LISTED ENTRIES –
/-- The premises of the frame's clauses: no KEY; nothing that starts a block; nothing that starts. -/
theorem witness_CommandFrame :
    (∀ b, Instr.enc 1 ≠ .key b) ∧ (∀ b, Instr.rsvd 1 ≠ .key b) ∧
    ¬(State.reset.keyValid = true ∧ ∃ b, Instr.enc 1 = .enc b ∨ Instr.enc 1 = .dec b) ∧
    ¬Starts (.enc 1) State.reset ∧ ¬Starts (.rsvd 1) keyedState :=
  ⟨(fun _ h => nomatch h), (fun _ h => nomatch h), (fun h => nomatch h.1), (fun h => nomatch h), fun h => h⟩

/-- Every command that starts, and the ones that do not. -/
theorem witness_StartedCommandOccupiesSeventeenEdges :
    (∀ i ∈ [Instr.key 1, .enc 1, .dec 1, .rsvd 1], CanAccept (thenQuiet i keyedState) ∧ Offers i (Pins.offer i) ∧
      quiet16.length = 16 ∧ NoReset quiet16 ∧ (thenQuiet i keyedState).inputs = .edge (Pins.offer i) :: (edges quiet16 ++ [])) ∧
    Starts (.key 1) keyedState ∧ Starts (.enc 1) keyedState ∧ Starts (.dec 1) keyedState ∧
    ¬Starts (.rsvd 1) keyedState ∧ ¬Starts (.enc 1) State.reset ∧ ¬Starts (.dec 1) State.reset := by
  refine ⟨fun i hi => ⟨⟨rfl, rfl⟩, ?_, rfl, noReset_quiet16, rfl⟩, trivial, rfl, rfl, fun h => h, (fun h => nomatch h), (fun h => nomatch h)⟩
  simp only [List.mem_cons, List.not_mem_nil, or_false] at hi
  rcases hi with rfl | rfl | rfl | rfl <;> exact ⟨rfl, rfl, by decide⟩

theorem witness_ReadyWithinSixteenEdges :
    let s := { keygenState 0 with inputs := edges quiet16 ++ [] }
    s.resetSeen = true ∧ quiet16.length = 16 ∧ NoReset quiet16 ∧ (∀ p ∈ quiet16, p.cmdValid = false) ∧
    s.inputs = edges quiet16 ++ [] :=
  ⟨rfl, rfl, noReset_quiet16, by decide, rfl⟩

/-- Two cores that differ in every unspecified element, with a reset edge and a command still to come. -/
theorem witness_UnspecifiedResetValuesUnobservable :
    let s := { State.reset with inputs := [.edge (Pins.offer (.key 0)), .edge Pins.reset] }
    let t := { s with mode := .decrypt, C := 1, D := 1, KS := Vector.replicate 16 1, L := 1, R := 1, ctr := 3, freeIx := 5 }
    s.resetSeen = true ∧ t.resetSeen = true ∧ s.st = .idle ∧ t.st = .idle ∧ s.keyValid = false ∧ t.keyValid = false ∧
    s.dout = t.dout ∧ s.doutValid = t.doutValid ∧ s.err = t.err ∧ s.inputs = t.inputs ∧ KeepsPower s.inputs ∧
    Sys2Proof.core.run 0 s = .next s := by
  refine ⟨rfl, rfl, rfl, rfl, rfl, rfl, rfl, rfl, rfl, rfl, ?_, rfl⟩
  unfold KeepsPower; decide

theorem witness_KeyHalvesUnobservable : keyedState.st ≠ .keygen ∧ (roundState 3 .encrypt).st ≠ .keygen ∧
    ∃ t, Sys2Proof.core.run 0 (roundState 3 .encrypt) = .next t := ⟨by decide, by decide, _, rfl⟩

/-- A boot from a core that was never reset. -/
theorem witness_BootOrderEncrypts :
    let p := Pins.offer (.key 5)
    let q := Pins.offer (.enc 7)
    let s := { unresetState with
      inputs := .edge Pins.reset :: .edge p :: (edges quiet16 ++ HostEvent.edge q :: (edges quiet16 ++ [])) }
    Pins.reset.rst = true ∧ Offers (.key 5) p ∧ Offers (.enc 7) q ∧ quiet16.length = 16 ∧ NoReset quiet16 ∧
    s.inputs = .edge Pins.reset :: .edge p :: (edges quiet16 ++ HostEvent.edge q :: (edges quiet16 ++ [])) :=
  ⟨rfl, ⟨rfl, rfl, by decide⟩, ⟨rfl, rfl, by decide⟩, rfl, noReset_quiet16, rfl⟩

theorem witness_FetchWordRunsNext : 66 ≤ 66 ∧ 66 ≤ 72 ∧ 0x3FFFFFFFFFFFFFFFF < 2 ^ 66 := by decide

theorem witness_OperandBytesAreBigEndian : ([0x31, 0x32, 0x33, 0x34, 0x35, 0x36, 0x37, 0x38] : List Byte).length = 8 := by
  decide

/-- Key strings of 7, 8 and 9 bytes. -/
theorem witness_KeyNormalization : (List.replicate 7 0x31#8).length < 8 ∧ 8 ≤ (List.replicate 8 0x31#8).length ∧
    8 ≤ (List.replicate 9 0x31#8).length := by decide

/-- An aligned buffer and one that is not, with the least greater multiple of 8. -/
theorem witness_PadAppendsItsCount : ([] : List Byte).length % 8 = 0 ∧ ([] : List Byte).length < 8 ∧ 8 % 8 = 0 ∧
    [0x78#8].length % 8 ≠ 0 ∧ [0x78#8].length < 8 := by decide

/-- Trailing bytes 0, 1, 8, 9 and 255 of an 8-byte buffer. -/
theorem witness_UnpadReadsTrailingByte : (∀ r : Byte, (List.replicate 7 0#8 ++ [r]).length % 8 = 0) ∧
    (0#8).toNat = 0 ∧ 8 < (9#8).toNat ∧ 8 < (255#8).toNat ∧ 1 ≤ (1#8).toNat ∧ 1 ≤ (8#8).toNat ∧ (8#8).toNat ≤ 8 :=
  ⟨fun r => by simp, by decide⟩

/-- `DriverEncryptComputesBuffer`, `DriverDecryptComputesBuffer`, `UnalignedCiphertextRejected`, `BufferRoundTrip`: cores that
have been reset, busy or not; buffers of 0 and 8 bytes are aligned, of 7 are not. -/
theorem witness_driver : State.reset.resetSeen = true ∧ (keygenState 0).resetSeen = true ∧ (roundState 0 .decrypt).resetSeen = true ∧
    ([] : List Byte).length % 8 = 0 ∧ (List.replicate 8 0#8).length % 8 = 0 ∧ (List.replicate 7 0#8).length % 8 ≠ 0 := by decide

/-- A core in ROUND, with a reset edge still to come. -/
theorem witness_KeyHalvesUnobservableWhateverIsDrawn :
    let s := atEdge Pins.reset (roundState 3 .encrypt)
    s.resetSeen = true ∧ s.st ≠ .keygen ∧ KeepsPower s.inputs ∧ Sys2Proof.core.run 0 s = .next s :=
  ⟨rfl, by decide, by unfold KeepsPower; decide, rfl⟩

/-- The digits of the spec's block, the last three in lower case. -/
theorem witness_DigitsOfEitherCaseAndWordsRead :
    List.Forall₂ (fun printed written => written = printed ∨ written = printed.toLower) (hexDigits 0x0123456789ABCDEF#64)
      ['0', '1', '2', '3', '4', '5', '6', '7', '8', '9', 'A', 'B', 'C', 'd', 'e', 'f'] := by decide

theorem witness_ScriptsStartWithReset : unresetState.resetSeen = false := rfl

/-- A busy core whose host keeps its duties for two steps; an idle core at a reset edge with an offer that is held, and then
accepted. -/
theorem witness_HostContractPreventsHazards :
    (let s := { keygenState 3 with inputs := [.edge (Pins.offer (.enc 5)), .edge (Pins.offer (.enc 5))] }
     s.resetSeen = true ∧ s.err ≠ 1 ∧ HostEvent.powerCycle ∉ s.inputs ∧ keepsContract 2 s = true) ∧
    (let p : Pins := ⟨true, true, 0, 5⟩
     let s := { keyedState with inputs := [.edge p, .edge (Pins.offer (.key 5))] }
     s.inputs = .edge p :: [.edge (Pins.offer (.key 5))] ∧ p.cmdValid = true ∧ accepts p s = false ∧ holdsOffer s = true ∧
       nextField stepKind (step s) = some (.command (.key 5))) := by decide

THE PROBLEM – Return each entry without altering a single word.

REPLY TO THE EXERCISE –
/-- The premises of the frame's clauses: no KEY; nothing that starts a block; nothing that starts. -/
theorem witness_CommandFrame :
    (∀ b, Instr.enc 1 ≠ .key b) ∧ (∀ b, Instr.rsvd 1 ≠ .key b) ∧
    ¬(State.reset.keyValid = true ∧ ∃ b, Instr.enc 1 = .enc b ∨ Instr.enc 1 = .dec b) ∧
    ¬Starts (.enc 1) State.reset ∧ ¬Starts (.rsvd 1) keyedState :=
  ⟨(fun _ h => nomatch h), (fun _ h => nomatch h), (fun h => nomatch h.1), (fun h => nomatch h), fun h => h⟩

/-- Every command that starts, and the ones that do not. -/
theorem witness_StartedCommandOccupiesSeventeenEdges :
    (∀ i ∈ [Instr.key 1, .enc 1, .dec 1, .rsvd 1], CanAccept (thenQuiet i keyedState) ∧ Offers i (Pins.offer i) ∧
      quiet16.length = 16 ∧ NoReset quiet16 ∧ (thenQuiet i keyedState).inputs = .edge (Pins.offer i) :: (edges quiet16 ++ [])) ∧
    Starts (.key 1) keyedState ∧ Starts (.enc 1) keyedState ∧ Starts (.dec 1) keyedState ∧
    ¬Starts (.rsvd 1) keyedState ∧ ¬Starts (.enc 1) State.reset ∧ ¬Starts (.dec 1) State.reset := by
  refine ⟨fun i hi => ⟨⟨rfl, rfl⟩, ?_, rfl, noReset_quiet16, rfl⟩, trivial, rfl, rfl, fun h => h, (fun h => nomatch h), (fun h => nomatch h)⟩
  simp only [List.mem_cons, List.not_mem_nil, or_false] at hi
  rcases hi with rfl | rfl | rfl | rfl <;> exact ⟨rfl, rfl, by decide⟩

theorem witness_ReadyWithinSixteenEdges :
    let s := { keygenState 0 with inputs := edges quiet16 ++ [] }
    s.resetSeen = true ∧ quiet16.length = 16 ∧ NoReset quiet16 ∧ (∀ p ∈ quiet16, p.cmdValid = false) ∧
    s.inputs = edges quiet16 ++ [] :=
  ⟨rfl, rfl, noReset_quiet16, by decide, rfl⟩

/-- Two cores that differ in every unspecified element, with a reset edge and a command still to come. -/
theorem witness_UnspecifiedResetValuesUnobservable :
    let s := { State.reset with inputs := [.edge (Pins.offer (.key 0)), .edge Pins.reset] }
    let t := { s with mode := .decrypt, C := 1, D := 1, KS := Vector.replicate 16 1, L := 1, R := 1, ctr := 3, freeIx := 5 }
    s.resetSeen = true ∧ t.resetSeen = true ∧ s.st = .idle ∧ t.st = .idle ∧ s.keyValid = false ∧ t.keyValid = false ∧
    s.dout = t.dout ∧ s.doutValid = t.doutValid ∧ s.err = t.err ∧ s.inputs = t.inputs ∧ KeepsPower s.inputs ∧
    Sys2Proof.core.run 0 s = .next s := by
  refine ⟨rfl, rfl, rfl, rfl, rfl, rfl, rfl, rfl, rfl, rfl, ?_, rfl⟩
  unfold KeepsPower; decide

theorem witness_KeyHalvesUnobservable : keyedState.st ≠ .keygen ∧ (roundState 3 .encrypt).st ≠ .keygen ∧
    ∃ t, Sys2Proof.core.run 0 (roundState 3 .encrypt) = .next t := ⟨by decide, by decide, _, rfl⟩

/-- A boot from a core that was never reset. -/
theorem witness_BootOrderEncrypts :
    let p := Pins.offer (.key 5)
    let q := Pins.offer (.enc 7)
    let s := { unresetState with
      inputs := .edge Pins.reset :: .edge p :: (edges quiet16 ++ HostEvent.edge q :: (edges quiet16 ++ [])) }
    Pins.reset.rst = true ∧ Offers (.key 5) p ∧ Offers (.enc 7) q ∧ quiet16.length = 16 ∧ NoReset quiet16 ∧
    s.inputs = .edge Pins.reset :: .edge p :: (edges quiet16 ++ HostEvent.edge q :: (edges quiet16 ++ [])) :=
  ⟨rfl, ⟨rfl, rfl, by decide⟩, ⟨rfl, rfl, by decide⟩, rfl, noReset_quiet16, rfl⟩

theorem witness_FetchWordRunsNext : 66 ≤ 66 ∧ 66 ≤ 72 ∧ 0x3FFFFFFFFFFFFFFFF < 2 ^ 66 := by decide

theorem witness_OperandBytesAreBigEndian : ([0x31, 0x32, 0x33, 0x34, 0x35, 0x36, 0x37, 0x38] : List Byte).length = 8 := by
  decide

/-- Key strings of 7, 8 and 9 bytes. -/
theorem witness_KeyNormalization : (List.replicate 7 0x31#8).length < 8 ∧ 8 ≤ (List.replicate 8 0x31#8).length ∧
    8 ≤ (List.replicate 9 0x31#8).length := by decide

/-- An aligned buffer and one that is not, with the least greater multiple of 8. -/
theorem witness_PadAppendsItsCount : ([] : List Byte).length % 8 = 0 ∧ ([] : List Byte).length < 8 ∧ 8 % 8 = 0 ∧
    [0x78#8].length % 8 ≠ 0 ∧ [0x78#8].length < 8 := by decide

/-- Trailing bytes 0, 1, 8, 9 and 255 of an 8-byte buffer. -/
theorem witness_UnpadReadsTrailingByte : (∀ r : Byte, (List.replicate 7 0#8 ++ [r]).length % 8 = 0) ∧
    (0#8).toNat = 0 ∧ 8 < (9#8).toNat ∧ 8 < (255#8).toNat ∧ 1 ≤ (1#8).toNat ∧ 1 ≤ (8#8).toNat ∧ (8#8).toNat ≤ 8 :=
  ⟨fun r => by simp, by decide⟩

/-- `DriverEncryptComputesBuffer`, `DriverDecryptComputesBuffer`, `UnalignedCiphertextRejected`, `BufferRoundTrip`: cores that
have been reset, busy or not; buffers of 0 and 8 bytes are aligned, of 7 are not. -/
theorem witness_driver : State.reset.resetSeen = true ∧ (keygenState 0).resetSeen = true ∧ (roundState 0 .decrypt).resetSeen = true ∧
    ([] : List Byte).length % 8 = 0 ∧ (List.replicate 8 0#8).length % 8 = 0 ∧ (List.replicate 7 0#8).length % 8 ≠ 0 := by decide

/-- A core in ROUND, with a reset edge still to come. -/
theorem witness_KeyHalvesUnobservableWhateverIsDrawn :
    let s := atEdge Pins.reset (roundState 3 .encrypt)
    s.resetSeen = true ∧ s.st ≠ .keygen ∧ KeepsPower s.inputs ∧ Sys2Proof.core.run 0 s = .next s :=
  ⟨rfl, by decide, by unfold KeepsPower; decide, rfl⟩

/-- The digits of the spec's block, the last three in lower case. -/
theorem witness_DigitsOfEitherCaseAndWordsRead :
    List.Forall₂ (fun printed written => written = printed ∨ written = printed.toLower) (hexDigits 0x0123456789ABCDEF#64)
      ['0', '1', '2', '3', '4', '5', '6', '7', '8', '9', 'A', 'B', 'C', 'd', 'e', 'f'] := by decide

theorem witness_ScriptsStartWithReset : unresetState.resetSeen = false := rfl

/-- A busy core whose host keeps its duties for two steps; an idle core at a reset edge with an offer that is held, and then
accepted. -/
theorem witness_HostContractPreventsHazards :
    (let s := { keygenState 3 with inputs := [.edge (Pins.offer (.enc 5)), .edge (Pins.offer (.enc 5))] }
     s.resetSeen = true ∧ s.err ≠ 1 ∧ HostEvent.powerCycle ∉ s.inputs ∧ keepsContract 2 s = true) ∧
    (let p : Pins := ⟨true, true, 0, 5⟩
     let s := { keyedState with inputs := [.edge p, .edge (Pins.offer (.key 5))] }
     s.inputs = .edge p :: [.edge (Pins.offer (.key 5))] ∧ p.cmdValid = true ∧ accepts p s = false ∧ holdsOffer s = true ∧
       nextField stepKind (step s) = some (.command (.key 5))) := by decide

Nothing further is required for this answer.